The original Flying Sub model had this sort of shading that had been done with an airbrush but I didn’t take it as far as the original models had it.

Jim


----------



## gojira61 (May 21, 2008)

kdaracal said:


> Thanks for the painting tips. Awesome work and thanks again!
> Kinley


Your welcome!


----------



## GForceSS (Feb 2, 2009)

Beautiful displays!! The FS Bell and MS look really nice sitting together. MP


----------



## Vindi (Mar 20, 2009)

gojira61 said:


> You create a “wash” by thinning your paint down to a point it becomes a bit transparent. In the case of the Flying Sub and Diving Bell you can see the darker yellow color around the edges of the blue on both that I applied with a brush and then wiped back a bit with a clean cloth.
> 
> The original Flying Sub model had this sort of shading that had been done with an airbrush but I didn’t take it as far as the original models had it.
> 
> Jim


Ahhh...I see. Is that what made the 'lines' on the mini-sub more visible? 
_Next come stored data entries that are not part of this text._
/-- R131, R132, R139: the next bundle of core c reaches D. stall: the A-cycles that a scoreboard hold keeps D empty; ahead: how many
bundles the prefetcher then holds in all. -/
def State.bundle (s : State) (c : CoreId) (stall ahead : Nat) : State :=
  let k := s.core c
  if !(k.run == .running && k.exc.isNone) then s
  else match s.fetchHead c with
  | .error e => s.faultBundle c { i := none, slot := 0, syl := 0, ext := 0 } e.1 e.2 1
  | .ok (s1, ws) =>
    let s2 := match bundleOf c ws with
      | .error w => s1.faultBundle c { i := none, slot := slotOfW w, syl := w, ext := 0 } 0x1010 0 ws.length
      | .ok l =>
        let ps := l.map (fun (y : Syl) => y.piece c)
        if (s1.core c).ready ps then
          ((s1.updCore c (fun k => k.shortWait ps stall)).runBundle c ps ws.length stall).updCore c (fun k => k.noteLate ps)
        else s1
    s2.leaveD c k.pc ahead

/-- R132. -/
def execBundleIssue (c : CoreId) (stall ahead : Nat) (s : State) : Host.Outcome State Fault Refusal := .next (s.bundle c stall ahead)
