/-! ## The rows of BAR0 -/

def execMbGo (n : MboxId) (s : State) : Host.Outcome State Fault Refusal := .next (s.mbSubmit n)
def execQTailWrite (q : QueueId) (v : W32) (s : State) : Host.Outcome State Fault Refusal := .next (s.tailWrite q v)
def execQCqheadWrite (q : QueueId) (v : W32) (s : State) : Host.Outcome State Fault Refusal := .next (s.cqHeadWrite q v)
def execQEnable (q : QueueId) (s : State) : Host.Outcome State Fault Refusal := .next (s.queueOn q)
def execErHeadWrite (v : W32) (s : State) : Host.Outcome State Fault Refusal := .next (s.setBarFld 0x2050 31 0 v.toNat)

end Sys2Proof.Machine
end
And this is done after the main coat?

What a great way to show detail. I think I'm going to have to practice on some of my older cheap models before I try it on my dedicated builds.

Vindi


----------



## Sometimer (Mar 31, 2009)

Great job on the mini's.
Thanks for posting tips.

Jim


----------



## gojira61 (May 21, 2008)

Vindi said:


> Ahhh...I see. Is that what made the 'lines' on the mini-sub more visible?
> 
> And this is done after the main coat?
> 
> ...


Yes, done after the main coat has dried. In my case I used Tamiya spray synthetic lacquer as my base color and did the wash with Tamiya acrylic as it will not bite into the lacquer but does stay in place nicely.

Jim


----------



## gojira61 (May 21, 2008)

Sometimer said:


> Great job on the mini's.
> Thanks for posting tips.
> 
> Jim


Thanks Jim and your welcome. 

Love the work your doing on the underwater labs! :thumbsup:


----------



## AJ-1701 (May 10, 2008)

:woohoo: They are simply superb!!! Superb I say :thumbsup: 

I am truely impressed with the depth and finish of them. Makes mine look pale in comparison... And your right about the little pe kit Paul does.:thumbsup: I just can't sing its praises enough. :thumbsup: Can't wait to see what he does with the big one.

Cheers,

Alec. :wave:


----------



## j2man (Jun 18, 1999)

Beautiful work. That diving bell looks a little like the Jupiter 2's reaction chamber doesn't it?


----------



## gojira61 (May 21, 2008)

AJ-1701 said:


> :woohoo: They are simply superb!!! Superb I say :thumbsup:
> 
> I am truely impressed with the depth and finish of them. Makes mine look pale in comparison... And your right about the little pe kit Paul does.:thumbsup: I just can't sing its praises enough. :thumbsup: Can't wait to see what he does with the big one.
> 
> ...


Thanks so much Alec!


----------



## gojira61 (May 21, 2008)

j2man said:


> Beautiful work. That diving bell looks a little like the Jupiter 2's reaction chamber doesn't it?


Thanks!

Funny how those Irwin Allen props made their rounds back then.


----------



## Seaview (Feb 18, 2004)

j2man said:


> Beautiful work. That diving bell looks a little like the Jupiter 2's reaction chamber doesn't it?


 
WOW! What an amazing coincidence! It even kinda resembles Zalto's ship, too!


----------



## awhittle (Oct 30, 2009)

*Mini FS paint scheme*

Hi Jim,
Awesome models. I'm working on my own mini Flying Sub and wonder what the bottom of your's looks like. 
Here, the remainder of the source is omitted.